Atypical protein kinase Cι, is an oncogene in human non-small cell lung cancer

Protein kinase C (PKC) isozymes have long been implicated in carcinogenesis. However, little is known about the functional significance of these enzymes in human cancer. We recently showed that the atypical PKC (aPKC) isozyme PKC iota is overexpressed in human non-small cell lung cancer (NSCLC) cells and that PKC iota plays a critical role in the transformed growth of the human lung adenocarcinoma A549 cell line in vitro and tumorigenicity in vivo. Here we provide compelling evidence that PKC iota is an oncogene in NSCLC based on the following criteria: (a) aPKC iota is overexpressed in the vast majority of primary NSCLC tumors; (b) tumor PKC iota expression levels predict poor survival in patients with NSCLC; (c) the PKC iota gene is frequently amplified in established NSCLC cell lines and primary NSCLC tumors; (d) gene amplification drives PKC iota expression in NSCLC cell lines and primary NSCLC tumors; and (e) disruption of PKC iota signaling with a dominant negative PKC iota allele blocks the transformed growth of human NSCLC cells harboring PKC iota gene amplification.

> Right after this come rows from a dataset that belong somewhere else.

-- ==== Sys2Proof/Laws/Fixed/DebugOps.lean ====
section
/-! SUPPORT. What the operations of DebugOps.lean leave of `State.fixed`. -/
namespace Sys2Proof.Machine

@[simp ↓] theorem drawChallenge_fixed (m : Msg) (s : State) : (drawChallenge m s).fixed = s.fixed := by
  simp [drawChallenge]

@[simp ↓] theorem refusePass_fixed (code : Nat) (s : State) : (refusePass code s).fixed = s.fixed := by
  simp [refusePass]

@[simp ↓] theorem presentPass_fixed (m : Msg) (b : Bytes) (s : State) : (presentPass m b s).fixed = s.fixed := by
  simp [presentPass]

@[simp ↓] theorem writeDbgCore_fixed (v : BitVec 32) (s : State) : (writeDbgCore v s).fixed = s.fixed := by
  simp [writeDbgCore]

@[simp ↓] theorem clearStaging_fixed (st : Nat) (s : State) : (clearStaging st s).fixed = s.fixed := by
  simp [clearStaging]

@[simp ↓] theorem clearStore_fixed (st : Nat) (s : State) : (clearStore st s).fixed = s.fixed := by
  simp [clearStore]

@[simp ↓] theorem clearCache_fixed (s : State) : (clearCache s).fixed = s.fixed := by
  simp [clearCache]

@[simp ↓] theorem zeroGroup_fixed (g : Nat) (s : State) : (zeroGroup g s).fixed = s.fixed := by
  unfold zeroGroup
  (repeat' split) <;> simp [*]

@[simp ↓] theorem writeDbgAccess_fixed (pass : Bool) (v : BitVec 64) (s : State) : (writeDbgAccess pass v s).fixed = s.fixed := by
  simp [writeDbgAccess]

end Sys2Proof.Machine
end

Taken together, our data provide conclusive evidence that PKC iota is required for the transformed growth of NSCLC cells and that the PKC iota gene is a target for tumor-specific genetic alteration by amplification. Interestingly, PKC iota expression predicts poor survival in NSCLC patients independent of tumor stage. Therefore, PKC iota expression profiling may be useful in identifying early-stage NSCLC patients at elevated risk of relapse. Our functional data indicate that PKC iota is an attractive target for development of novel, mechanism-based therapeutics to treat NSCLC.